Testimonianze su Piero Di Blasi

Dal Radiocorriere del 19 – 25 febbraio 1956, pag. 9 – 11:

Lascia o raddoppia – Mike Bongiorno presentatore con uno dei concorrenti:  Bruno Dossena ballerino geografo.

Tra l’altro……….””BONGIORNO – Questa sera noi Le dobbiamo dire due cose molto belle. Nella evenienza che Lei raddoppi questa sera, c’è un gruppo, non so bene quale gruppo sia, che Le offrirà un appartamento, cioè un appartamento dove Lei eventualmente potrà andar quando si sposa.

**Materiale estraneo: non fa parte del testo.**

-- ==== Sys2Proof/Certificates/Slice0/Obligations.lean ====
section
/-! DEFINITION. The statements for the provers. The parts in `Sys2Proof.Machine` say what one group of instructions or steps does;
an obligation is one of them, or several of one subject. -/

namespace Sys2Proof.Machine

/-! ## Floating-point values (R83) -/

/-- The number that a finite value stands for. -/
def valQ : Val → Rat
  | .fin n m e => (if n then -1 else 1) * m * 2 ^ e
  | _ => 0

/-- R86: a < b; false when an operand is a NaN. -/
def valLt : Val → Val → Prop
  | .inf m, .inf n => m = true ∧ n = false
  | .inf m, .fin _ _ _ => m = true
  | .fin _ _ _, .inf n => n = false
  | .fin na ma ea, .fin nb mb eb => valQ (.fin na ma ea) < valQ (.fin nb mb eb)
  | _, _ => False

/-! ## Memory operations -/

/-- No byte of committed memory and no other context is changed. -/
structure Keeps (s u : State) : Prop where
  memory : ∀ a, memGet u.mem a = memGet s.mem a
  contexts : ∀ l, l ≠ s.cur → ctxAt u l = ctxAt s l
  cur : u.cur = s.cur

/-- R147: another context as a store leaves it: all of it, but words that a discard of its chunk was to drop may be kept. -/
def DiscardsKept (c d : Ctx) : Prop :=
  d = { c with chunk := { c.chunk with effects := d.chunk.effects } }
    ∧ List.Forall₂ (fun e f => f = e ∨ ∃ lo hi xs ys, e = .discard lo hi xs ∧ f = .discard lo hi ys
        ∧ xs.map (fun x => x.1) = ys.map (fun y => y.1)) c.chunk.effects d.chunk.effects

/-- As `Keeps`, for an instruction that stores: what leaves the L1 for a speculative block may keep words from a discard. -/
structure KeepsStored (s u : State) : Prop where
  memory : ∀ a, memGet u.mem a = memGet s.mem a
  contexts : ∀ l, l ≠ s.cur → DiscardsKept (ctxAt s l) (ctxAt u l)
  cur : u.cur = s.cur

/-- The chunk holds nothing: no instruction has executed in it, and it has read and written nothing. -/
def Fresh (c : Ctx) : Prop := chunkEmpty c = true ∧ c.chunk.r = 0 ∧ c.chunk.w = 0

/-- R96: a closing operation first ends the chunk before it; R238: then a task of an ordered domain waits until it is the oldest.
`v` is the state from which it does so. -/
def ClosesFrom (i : Instr) (s v : State) : Prop :=
  (chunkEmpty (me s) = false → exec i s = .next (endChunkOf v s.cur .resume))
    ∧ (chunkEmpty (me s) = true → youngTask s s.cur = true → exec i s = .next (stallCtx v s.cur .start))

/-- R139: `i` is a load whose access is `q`. Inside the chunk it changes the registers as `p` says of the bytes read, puts their
grains into R (SW pages enter no signature), and changes no control register and no store of the chunk. A closing access (R96)
first ends the chunk before it, and is then a chunk of its own; one of host or peer memory takes the bytes of the answers. The
words of an ldp of an SW page come from one place (log 84). -/
def Loads (i : Instr) (s : State) (q : AccReq) (p : List Byte → Regs → Regs → Prop) : Prop :=
  ∀ t v, access s q = .ok t v → viewPoisoned v t q.n = false →
    (t.closes = false → ∃ u, exec i s = .next u ∧ KeepsStored s u
      ∧ p (viewBytes (unsplit v t q.n) t q.n) (me s).regs (me u).regs
      ∧ (me u).regs.pc = (me s).regs.pc + 4 ∧ (me u).ctl = (me s).ctl
      ∧ (me u).chunk.stores = (me s).chunk.stores ∧ (me u).chunk.effects = (me s).chunk.effects
      ∧ (me u).chunk.w = (me s).chunk.w
      ∧ (me u).chunk.r = (me s).chunk.r ||| (if t.space = .sw then 0 else sigRange t.asid t.va q.n))
    ∧ (t.closes = true → ClosesFrom i s v)
    ∧ (t.closes = true → chunkEmpty (me s) = true → youngTask s s.cur = false →
        (t.sys = false → sysOpsOf s s.cur false = [] → ∃ u, exec i s = .next u ∧ Keeps s u
          ∧ p (viewBytes v t q.n) (me s).regs (me u).regs ∧ Closed (me s) (me u) ((me s).regs.pc + 4))
        ∧ (t.sys = true → let ops := sysOpsOf s s.cur false
          ops ≠ [] → (∀ o ∈ ops, o.2.answer.isSome = true) → ∃ u, exec i s = .next u ∧ Keeps s u
          ∧ p (((ops.map (fun o => natBytes o.2.n (o.2.answer.getD 0).toNat)).flatten).take q.n) (me s).regs (me u).regs
          ∧ Closed (me s) (me u) ((me s).regs.pc + 4)))

/-- R148: old OP x on `n` bits. -/
def amoResult (op : AmoOp) (n old x : Nat) : Nat :=
  let sg : Nat → Int := fun y => (y : Int).bmod (2 ^ n)
  match op with
  | .add => (old + x) % 2 ^ n
  | .and => old &&& x
  | .or => old ||| x
  | .xor => old ^^^ x
  | .min => if sg x < sg old then x else old
  | .max => if sg old < sg x then x else old
  | .minz => min old x
  | .maxz => max old x
  | .swap => x

/-- Bytes `bs` stand in committed memory at `key`, and every other byte is as before. -/
def Stored (s u : State) (key : Nat) (bs : List Byte) : Prop :=
  ∀ k, memGet u.mem k = if key ≤ k ∧ k < key + bs.length then (nth bs (k - key)).getD 0 else memGet s.mem k
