-- ==== Sys2Proof/Laws/PerInstr.lean ====
section
/-! SUPPORT. What is proved once for every constructor of `Instr`: the word that the encoder makes of a well-formed instruction
is read by the decoder as that instruction. -/

namespace Sys2Proof.Laws.Encoding

set_option Elab.async false

/-- R42–R59: an instruction that has a word is what the decoder reads from it. -/
def Statement (i : Instr) : Prop := wellFormed i = true → hasWord i = true → decodeWord (encode i) = .ok i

DOSSENA – Ottima idea ! “Conditio sine qua non” il matrimonio ? L’idea è buona

BONGIORNO – Nell’evenienza che non raddoppi e caschi, Le daranno questo appartamento. In più abbiamo ricevuto una lettera da un signore che è il proprietario di una magnifica villa in una delle Isole Eolie, dove Lei potrà andare come ospite con la Sua fidanzata per otto giorni.

DOSSENA – Potrei sapere il nome ?

BONGIORNO (Si mette gli occhiali) – Riceviamo tante lettere che non ci possiamo ricordare tutto. Si chiama Piero De Blasi della Panaria. Guardi qui che bella villa. Anche qui se perde…””.

 

Da un articolo del Corriere della Sera di Fumagalli Marisa del 13 agosto 1995.

“”Ma un habitue’ dell’ isola, l’ avvocato milanese Piero Di Blasi, denuncia il “lato nero” della perla delle Eolie. Assieme a un gruppo di turisti, ha scritto al Corriere lanciando il grido d’ allarme: le coste di Panarea sono a rischio. Le imbarcazioni, in spregio della legge, si ancorano a riva, con grave pericolo per i bagnanti, in particolare per i bambini.””

 

PANAREA, ISOLA INCANTEVOLE

Nei ricordi di un avvocato milanese in pensione, i trascorsi di un luogo splendido che oggi, per la massiccia presenza dei turisti, ha perso parte del proprio fascino.

3 maggio 2002 – Sono un avvocato milanese in pensione innamoratosi, negli anni ’50, dell’isola di Panarea nell’arcipelago delle Eolie quando, portato dal pittore Aldo Cerchiari e dalla moglie Elda, vi scopersi tutti i suoi doni. Diciamo subito che la Panarea di allora non esiste più, è rimasto il fantastico ricordo solo nei frequentatori più anziani.